"I dare not impugn the plans of a beneficent Providence."

"But Providence never meant the conditions of life to turn out as they too often do."

"How, Richard," she, asked gently; "I don't quite understand you?"

"That the greatest number of the rich, the powerful and the most successful—by flukes, perhaps—are fools or knaves."

"Ah, but if riches brought talent—the wealthy and powerful would be too happy, and Fate or Providence do not make them so."

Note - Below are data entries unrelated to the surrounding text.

-- ==== Sys2Proof/Certificates/Slice0/Obligations.lean ====
section
/-! DEFINITION. The statements about the part. -/

open Sys2Proof Sys2Proof.Machine

/-! ## The queue of commands -/

/-- A step runs the command at the front of the queue, with the queue's rest. That a row is one step is log 1.
-/
def Obligations.StepRunsTheFrontCommand : Prop :=
  ∀ (c : Instr) (s : State), step { s with pending := c :: s.pending } = exec c s

/-- Every command, in every state, answers a next state whose queue is the queue it found. That a command
whose condition fails changes nothing, and stops nothing, is log 1. -/
def Obligations.CommandsKeepTheQueue : Prop :=
  ∀ (c : Instr) (s : State), ∃ t, exec c s = .next t ∧ t.pending = s.pending

/-- With no command waiting one microsecond passes (the model's choice, logs 2 and 46): LNK's timer rises and the
countdowns fall, those of lazy waits only while the part is not HALTED; nothing else changes, and nothing at all
while POR is asserted. -/
def Obligations.IdleStepElapsesOneMicrosecond : Prop :=
  ∀ s : State, s.pending = [] →
    (s.link.por = true → step s = .next s) ∧
    (s.link.por = false → ∃ t, step s = .next t ∧
      t.link = { s.link with timer := s.link.timer + 1 } ∧
      t.psc.tickCountdown = s.psc.tickCountdown - 1 ∧
      (∀ r < 4, (rankRec t r).refresh = (rankRec s r).refresh.map (· - 10) ∧
        rankState t r = rankState s r ∧ (rankRec t r).selfRefresh = (rankRec s r).selfRefresh ∧
        (rankRec t r).fillPosition = (rankRec s r).fillPosition) ∧
      (s.fcu.halted.isSome → t.rpq = s.rpq) ∧
      (s.fcu.halted = none → t.rpq.entries = s.rpq.entries.map fun e =>
        match e.state with
        | .waiting n => { e with state := .waiting (n - 1) }
        | _ => e) ∧
      t = { s with link := t.link, psc := { s.psc with tickCountdown := t.psc.tickCountdown },
                   rpq := t.rpq, drp := { s.drp with ranks := t.drp.ranks } })

/-- The strap levels change at the assertion of POR and at no other command (R187). -/
def Obligations.StrapsHeldUntilPor : Prop :=
  ∀ (c : Instr) (s t : State), exec c s = .next t →
    t.link.straps = match c with | .porAsserted pins => pins | _ => s.link.straps

/-! ## The POR pin and the link -/

/-- POR_ASSERTED takes every block to its power-on value, samples the straps and keeps the queue; POR_RELEASED changes
the pin alone (R187). That at power-on nothing is in progress (no Spare Retire, no retry, no last fill, no line
tested or visited) and all storage is sound is log 33, that LNK's timer starts at 0 is log 46, and that the
elastic buffer's fill starts at its centre is log 32. -/
def Obligations.PorAssertedAndReleased : Prop :=
  (∀ (pins : StrapPins) (s : State), ∃ t, exec (.porAsserted pins) s = .next t ∧
    t.link = { por := true, straps := pins, state := .down, fill := 0, timer := 0, slips := [],
               upstream := [], transmitting := none } ∧
    t.dem = { requests := [], holdSet := [], completions := [] } ∧
    (∀ i < 16, regionAt t i = ⟨⟨false, ⟨0, 0⟩, 0, 0, .standard, 6⟩, .sound⟩) ∧ t.rgt.defaultLevel = 6 ∧
    t.cod = { injections := Vector.replicate 2 none, loopLine := none } ∧
    (∀ n < 40, deviceAt t n = ⟨⟨0, .sound, false, false, 0⟩, .sound⟩) ∧
    t.dht.decayQ = 32 ∧ t.dht.probationK = 1024 ∧ t.rpq.entries = [] ∧
    (∀ i < 32, slotAt t i = .free) ∧ t.sls.threshold = 3 ∧ t.sls.allocationFailed = false ∧
    t.sls.retires = [] ∧ (∀ x, recordAt t x = ⟨.empty, .sound, .sound⟩) ∧ t.fcu.next = .a ∧ t.fcu.halted = none ∧
    t.fcu.contexts = [] ∧
    (∀ n < 8, storedProfile t n = ⟨⟨320, true, 262144, 20⟩, .sound⟩) ∧ t.psc.phase = 0 ∧
    t.psc.tickCountdown = 320 ∧ t.psc.running = false ∧ t.psc.cursor = none ∧
    t.psc.cursorPhase = .untested ∧ t.psc.passVisited = false ∧
    t.psc.wholeSweep = false ∧ t.psc.credit = 0 ∧ t.psc.lagLimit = 1048576 ∧
    t.psc.steal = false ∧ t.psc.lagging = false ∧
    (∀ r < 4, rankRec t r =
      if r < pins.presentRanks then ⟨.offline, true, 0, none⟩ else ⟨.absent, false, 0, none⟩) ∧
    t.drp.history = 7 ∧ t.drp.lastFill = none ∧ t.drp.port = none ∧ t.drp.refreshDue = [] ∧
    t.mgu = { mask := 3, counters := zeroCounters, timeBase := 0, coreReset := none } ∧
    t.pending = s.pending) ∧
  (∀ s : State, exec .porReleased s = .next { s with link := { s.link with por := false } })

/-- While POR is asserted no command but those of the pin changes anything (R187). -/
def Obligations.PorHoldsThePart : Prop :=
  ∀ (c : Instr) (s : State), s.link.por = true → (∀ pins, c ≠ .porAsserted pins) →
    c ≠ .porReleased → exec c s = .next s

"I cannot express to you how my heart was wrung with jealous envy, and even with shame, when I saw Downie's family stand around my uncle's grave, and enjoying all the freedom and hospitality of Rhoscadzhel—even his cold-blooded, fashionable wife, too—and thought how my own three tender loves were debarred——"

"And unknown—"

"Yes——d—m it, unknown, and must be for a few weeks still, but time cures all evils, and it will cure this. Yet is not the gazetting of the two cousins, Denzil and the oldest of Downie's four boys, in one paragraph, and to my old corps, too a remarkable coincidence—all the more so, that they are ignorant of each other's existence?"

"My poor Denzil—he is so bright and clever!"

"Ay, more clever than ever I was. In my time, when I met you so happily in pleasant Montreal, one could be a fair average soldier without all the polyglot accomplishments so necessary now, when he who quits Sandhurst as a candidate for a commission direct, with five shillings and threepence per diem to further his extravagance, might quite as well come out for the Church or Bar, with the chance of a safer and better paid berth in either."